▼
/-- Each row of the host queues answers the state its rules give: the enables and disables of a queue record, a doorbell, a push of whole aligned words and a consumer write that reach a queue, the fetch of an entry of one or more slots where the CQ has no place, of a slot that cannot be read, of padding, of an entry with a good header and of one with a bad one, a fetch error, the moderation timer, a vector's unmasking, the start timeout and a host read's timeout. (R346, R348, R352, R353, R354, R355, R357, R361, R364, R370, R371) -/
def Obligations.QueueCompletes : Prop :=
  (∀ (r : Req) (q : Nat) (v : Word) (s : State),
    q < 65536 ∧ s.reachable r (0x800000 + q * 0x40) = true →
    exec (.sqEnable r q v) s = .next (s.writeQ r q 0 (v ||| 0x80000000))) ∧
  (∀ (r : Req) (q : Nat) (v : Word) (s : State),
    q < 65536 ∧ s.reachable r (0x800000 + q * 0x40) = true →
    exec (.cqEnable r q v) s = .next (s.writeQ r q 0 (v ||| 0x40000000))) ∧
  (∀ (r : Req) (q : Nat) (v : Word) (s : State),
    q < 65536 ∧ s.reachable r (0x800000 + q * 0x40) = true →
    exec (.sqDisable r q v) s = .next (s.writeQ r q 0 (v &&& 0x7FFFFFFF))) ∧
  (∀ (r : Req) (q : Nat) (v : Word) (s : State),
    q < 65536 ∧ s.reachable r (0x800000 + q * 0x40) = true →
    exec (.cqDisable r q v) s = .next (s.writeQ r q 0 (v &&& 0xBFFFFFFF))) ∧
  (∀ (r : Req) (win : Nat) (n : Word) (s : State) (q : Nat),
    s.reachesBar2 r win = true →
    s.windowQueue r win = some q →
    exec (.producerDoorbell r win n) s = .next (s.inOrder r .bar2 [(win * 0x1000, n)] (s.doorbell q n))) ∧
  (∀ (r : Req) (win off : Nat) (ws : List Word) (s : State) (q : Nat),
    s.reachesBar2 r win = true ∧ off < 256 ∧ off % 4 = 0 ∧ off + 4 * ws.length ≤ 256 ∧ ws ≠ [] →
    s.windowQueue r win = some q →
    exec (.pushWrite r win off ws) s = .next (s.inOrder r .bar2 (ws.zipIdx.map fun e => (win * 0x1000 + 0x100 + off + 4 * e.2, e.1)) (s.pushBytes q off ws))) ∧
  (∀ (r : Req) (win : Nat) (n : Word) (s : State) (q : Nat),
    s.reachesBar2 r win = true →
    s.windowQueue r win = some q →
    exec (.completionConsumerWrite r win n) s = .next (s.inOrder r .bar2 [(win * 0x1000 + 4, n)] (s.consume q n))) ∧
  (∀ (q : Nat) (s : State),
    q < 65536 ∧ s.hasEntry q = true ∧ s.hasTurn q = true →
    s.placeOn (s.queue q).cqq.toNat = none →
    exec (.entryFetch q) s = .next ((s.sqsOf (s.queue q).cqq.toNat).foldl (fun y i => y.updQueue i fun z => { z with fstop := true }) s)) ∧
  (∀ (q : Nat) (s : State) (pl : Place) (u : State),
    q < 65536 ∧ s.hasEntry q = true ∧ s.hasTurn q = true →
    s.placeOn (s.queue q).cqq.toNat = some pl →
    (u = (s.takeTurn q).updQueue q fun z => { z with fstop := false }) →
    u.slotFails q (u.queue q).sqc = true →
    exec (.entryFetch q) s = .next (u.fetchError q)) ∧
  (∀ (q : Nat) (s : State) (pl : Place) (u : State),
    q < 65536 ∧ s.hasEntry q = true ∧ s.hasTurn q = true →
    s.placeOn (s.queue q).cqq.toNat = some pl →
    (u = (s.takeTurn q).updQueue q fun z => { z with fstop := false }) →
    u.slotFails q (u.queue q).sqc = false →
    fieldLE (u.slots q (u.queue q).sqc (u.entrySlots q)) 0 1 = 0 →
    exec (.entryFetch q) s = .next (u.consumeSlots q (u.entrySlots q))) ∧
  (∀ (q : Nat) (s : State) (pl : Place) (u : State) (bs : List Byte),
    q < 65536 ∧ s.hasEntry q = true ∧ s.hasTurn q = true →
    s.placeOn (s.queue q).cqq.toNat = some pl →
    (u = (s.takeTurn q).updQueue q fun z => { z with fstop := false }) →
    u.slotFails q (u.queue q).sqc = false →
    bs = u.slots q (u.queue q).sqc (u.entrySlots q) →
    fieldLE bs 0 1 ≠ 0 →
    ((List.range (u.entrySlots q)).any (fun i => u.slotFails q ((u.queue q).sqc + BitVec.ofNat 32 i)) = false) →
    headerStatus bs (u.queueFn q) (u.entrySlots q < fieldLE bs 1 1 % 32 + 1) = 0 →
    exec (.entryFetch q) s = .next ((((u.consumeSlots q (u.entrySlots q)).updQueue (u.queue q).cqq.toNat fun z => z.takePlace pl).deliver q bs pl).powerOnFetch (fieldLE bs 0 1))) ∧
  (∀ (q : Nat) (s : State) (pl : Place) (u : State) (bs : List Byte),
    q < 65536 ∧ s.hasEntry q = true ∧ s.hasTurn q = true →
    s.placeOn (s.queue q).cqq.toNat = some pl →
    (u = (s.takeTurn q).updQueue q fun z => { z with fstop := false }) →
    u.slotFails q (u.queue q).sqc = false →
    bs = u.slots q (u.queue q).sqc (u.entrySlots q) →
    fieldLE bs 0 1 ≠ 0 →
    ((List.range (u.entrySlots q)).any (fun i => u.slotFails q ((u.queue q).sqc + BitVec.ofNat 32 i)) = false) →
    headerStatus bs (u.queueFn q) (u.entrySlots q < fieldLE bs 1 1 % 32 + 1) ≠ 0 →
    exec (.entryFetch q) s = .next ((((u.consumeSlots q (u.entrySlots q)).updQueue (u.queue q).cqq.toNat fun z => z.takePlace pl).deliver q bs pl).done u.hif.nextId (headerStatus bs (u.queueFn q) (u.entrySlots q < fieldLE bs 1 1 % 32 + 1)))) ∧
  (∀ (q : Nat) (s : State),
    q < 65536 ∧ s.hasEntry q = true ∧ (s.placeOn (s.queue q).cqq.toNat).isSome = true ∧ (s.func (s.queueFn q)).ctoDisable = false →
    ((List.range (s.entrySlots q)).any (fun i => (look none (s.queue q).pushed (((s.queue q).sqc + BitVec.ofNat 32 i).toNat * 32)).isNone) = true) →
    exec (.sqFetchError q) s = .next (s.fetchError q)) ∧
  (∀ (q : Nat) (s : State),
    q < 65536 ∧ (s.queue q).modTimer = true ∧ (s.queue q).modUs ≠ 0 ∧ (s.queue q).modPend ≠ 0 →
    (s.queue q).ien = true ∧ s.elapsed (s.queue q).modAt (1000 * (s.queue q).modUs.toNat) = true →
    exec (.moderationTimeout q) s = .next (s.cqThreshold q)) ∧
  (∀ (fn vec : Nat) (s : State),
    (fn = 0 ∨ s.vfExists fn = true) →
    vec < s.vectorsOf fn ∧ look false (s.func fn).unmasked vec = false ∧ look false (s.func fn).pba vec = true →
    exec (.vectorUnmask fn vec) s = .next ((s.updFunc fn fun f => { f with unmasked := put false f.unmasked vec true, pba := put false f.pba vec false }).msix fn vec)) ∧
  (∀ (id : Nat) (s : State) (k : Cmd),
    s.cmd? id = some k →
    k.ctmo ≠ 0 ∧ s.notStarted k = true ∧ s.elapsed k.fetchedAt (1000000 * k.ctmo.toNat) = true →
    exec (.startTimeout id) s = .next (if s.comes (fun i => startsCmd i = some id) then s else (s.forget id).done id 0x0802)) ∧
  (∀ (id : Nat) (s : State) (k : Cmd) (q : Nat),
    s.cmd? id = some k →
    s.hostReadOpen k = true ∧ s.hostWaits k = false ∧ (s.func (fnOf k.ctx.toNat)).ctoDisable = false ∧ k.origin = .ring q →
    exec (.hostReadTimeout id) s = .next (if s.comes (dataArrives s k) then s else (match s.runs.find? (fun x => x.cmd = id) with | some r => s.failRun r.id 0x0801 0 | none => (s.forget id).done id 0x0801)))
▲
» Activity: Reproduce nothing but the lines from the line containing "exec (.vectorUnmask fn" to the last line of the data, each exactly as written.

» Result for this exercise:
    exec (.vectorUnmask fn vec) s = .next ((s.updFunc fn fun f => { f with unmasked := put false f.unmasked vec true, pba := put false f.pba vec false }).msix fn vec)) ∧
  (∀ (id : Nat) (s : State) (k : Cmd),
    s.cmd? id = some k →
    k.ctmo ≠ 0 ∧ s.notStarted k = true ∧ s.elapsed k.fetchedAt (1000000 * k.ctmo.toNat) = true →
    exec (.startTimeout id) s = .next (if s.comes (fun i => startsCmd i = some id) then s else (s.forget id).done id 0x0802)) ∧
  (∀ (id : Nat) (s : State) (k : Cmd) (q : Nat),
    s.cmd? id = some k →
    s.hostReadOpen k = true ∧ s.hostWaits k = false ∧ (s.func (fnOf k.ctx.toNat)).ctoDisable = false ∧ k.origin = .ring q →
    exec (.hostReadTimeout id) s = .next (if s.comes (dataArrives s k) then s else (match s.runs.find? (fun x => x.cmd = id) with | some r => s.failRun r.id 0x0801 0 | none => (s.forget id).done id 0x0801)))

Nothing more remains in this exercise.